How to bypass if checking after matching once in python?

Question

Suppose i have below statement :

for i in range(10000):
  if i==5:
    do_something_for_5()
  else:
    do_something()

so you can see python need to check 10000 times whether i equals to 5, and 9999 of checking is wasted. my question is, is there any trick that after catching 5 once, python will bypass if-checking and go directly to exec do_something()? somewhat like short-circuit the whole if checking. How to do that?

More. .

I don't think it is python problem, you see such checking pattern frequently in many languages.(compilers will optimize it?) The case is just for demo, I just hate to see the computer to check and check and check fruitless and just want to know the trick to avoid this. It likes such scenario: you know there is only one bad guy, and once you catch the bad guy, you withdraw the policemen and security checking to let others go directly, that will let process run faster.

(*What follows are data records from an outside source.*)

theorem execVred_keeps {s₀ s : State} {e : Nat} (hk : Keeps s₀ s) : Out.keeps s₀ (execVred e s) := by
  unfold execVred; try dsimp only
  repeat' first | (with_reducible assumption) | (with_reducible refine State.vcmd_keeps (fun _ _ _ _ => ?_) ?_) | (with_reducible refine State.putVx_keeps ?_) | (with_reducible refine State.veExc_keeps ?_) | (with_reducible refine State.veCycles_keeps ?_) | (with_reducible refine Out.keeps_next ?_) | (with_reducible exact Res.keeps_ill) | (with_reducible exact Res.keeps_illCommon) | (with_reducible exact Res.keeps_trap) | (with_reducible refine Res.keeps_done ?_) | (with_reducible refine Res.keeps_stay ?_) | (with_reducible refine foldl_keeps ?_ ?_; intro _ _ _) | (split) | (refine Res.keeps_of_done ?_ (by with_reducible assumption))

theorem execVscan_keeps {s₀ s : State} {e : Nat} (hk : Keeps s₀ s) : Out.keeps s₀ (execVscan e s) := by
  unfold execVscan; try dsimp only
  repeat' first | (with_reducible assumption) | (with_reducible refine State.vcmd_keeps (fun _ _ _ _ => ?_) ?_) | (with_reducible refine State.putVx_keeps ?_) | (with_reducible refine State.veExc_keeps ?_) | (with_reducible refine State.veCycles_keeps ?_) | (with_reducible refine Out.keeps_next ?_) | (with_reducible exact Res.keeps_ill) | (with_reducible exact Res.keeps_illCommon) | (with_reducible exact Res.keeps_trap) | (with_reducible refine Res.keeps_done ?_) | (with_reducible refine Res.keeps_stay ?_) | (with_reducible refine foldl_keeps ?_ ?_; intro _ _ _) | (split) | (refine Res.keeps_of_done ?_ (by with_reducible assumption))

theorem execVcompress_keeps {s₀ s : State} {e : Nat} (hk : Keeps s₀ s) : Out.keeps s₀ (execVcompress e s) := by
  unfold execVcompress; try dsimp only
  repeat' first | (with_reducible assumption) | (with_reducible refine State.vcmd_keeps (fun _ _ _ _ => ?_) ?_) | (with_reducible refine State.putVx_keeps ?_) | (with_reducible refine State.veCycles_keeps ?_) | (with_reducible refine Out.keeps_next ?_) | (with_reducible exact Res.keeps_ill) | (with_reducible exact Res.keeps_illCommon) | (with_reducible exact Res.keeps_trap) | (with_reducible refine Res.keeps_done ?_) | (with_reducible refine Res.keeps_stay ?_) | (split) | (refine Res.keeps_of_done ?_ (by with_reducible assumption))

theorem execVexpand_keeps {s₀ s : State} {e : Nat} (hk : Keeps s₀ s) : Out.keeps s₀ (execVexpand e s) := by
  unfold execVexpand; try dsimp only
  repeat' first | (with_reducible assumption) | (with_reducible refine State.vcmd_keeps (fun _ _ _ _ => ?_) ?_) | (with_reducible refine State.putVx_keeps ?_) | (with_reducible refine State.veCycles_keeps ?_) | (with_reducible refine Out.keeps_next ?_) | (with_reducible exact Res.keeps_ill) | (with_reducible exact Res.keeps_illCommon) | (with_reducible exact Res.keeps_trap) | (with_reducible refine Res.keeps_done ?_) | (with_reducible refine Res.keeps_stay ?_) | (with_reducible refine foldl_keeps ?_ ?_; intro _ _ _) | (split) | (refine Res.keeps_of_done ?_ (by with_reducible assumption))

theorem execVxpose_keeps {s₀ s : State} {e : Nat} (hk : Keeps s₀ s) : Out.keeps s₀ (execVxpose e s) := by
  unfold execVxpose; try dsimp only
  repeat' first | (with_reducible assumption) | (with_reducible refine State.vcmd_keeps (fun _ _ _ _ => ?_) ?_) | (with_reducible refine State.putVx_keeps ?_) | (with_reducible refine State.veCycles_keeps ?_) | (with_reducible refine Out.keeps_next ?_) | (with_reducible exact Res.keeps_ill) | (with_reducible exact Res.keeps_illCommon) | (with_reducible exact Res.keeps_trap) | (with_reducible refine Res.keeps_done ?_) | (with_reducible refine Res.keeps_stay ?_) | (with_reducible refine foldl_keeps ?_ ?_; intro _ _ _) | (split) | (refine Res.keeps_of_done ?_ (by with_reducible assumption))

theorem State.wordStore_keeps {s₀ s : State} {r : Run} {e : Nat} {b : List Byte} {v : Nat} (hk : Keeps s₀ s) : Ex.keeps s₀ (State.wordStore s r e b v) := by
  unfold State.wordStore; try dsimp only
  repeat' first | (with_reducible assumption) | (with_reducible refine State.writeAt_keeps ?_) | (with_reducible exact Ex.keeps_error) | (with_reducible refine Ex.keeps_ok ?_) | (split) | (refine Ex.keeps_of ?_ (by with_reducible assumption))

More general code like this:

for member in member_list:
  if time_consuming_inspect(member)==special_character:#known there is only one candidate match in advance
    do_special_thing(member)
  else:
    do_common_thing(member)

Answer 1

Do a straightforward thing: break out of the loop after seeing 5, and run another loop to finish the work:

for i in range(10000):
    if i==5:
        do_something_for_5()
        break
    else:
        do_something()

for i in range(i+1, 10000):
    do_something()

Answer 2

One way would be to write something like this instead:

for i in range(4):
    do_something()

do_something_for_5()

for i in range(6, 10000):
    do_something()

If the special case for 5 need not be executed in order, then this will reduce duplication:

for i in itertools.chain(range(5), range(6, 10000)):
    print i

It sounds like you really want something like self-modifying code so that it never does the check again, but I would advise against that. There isn't much impact for an extra check.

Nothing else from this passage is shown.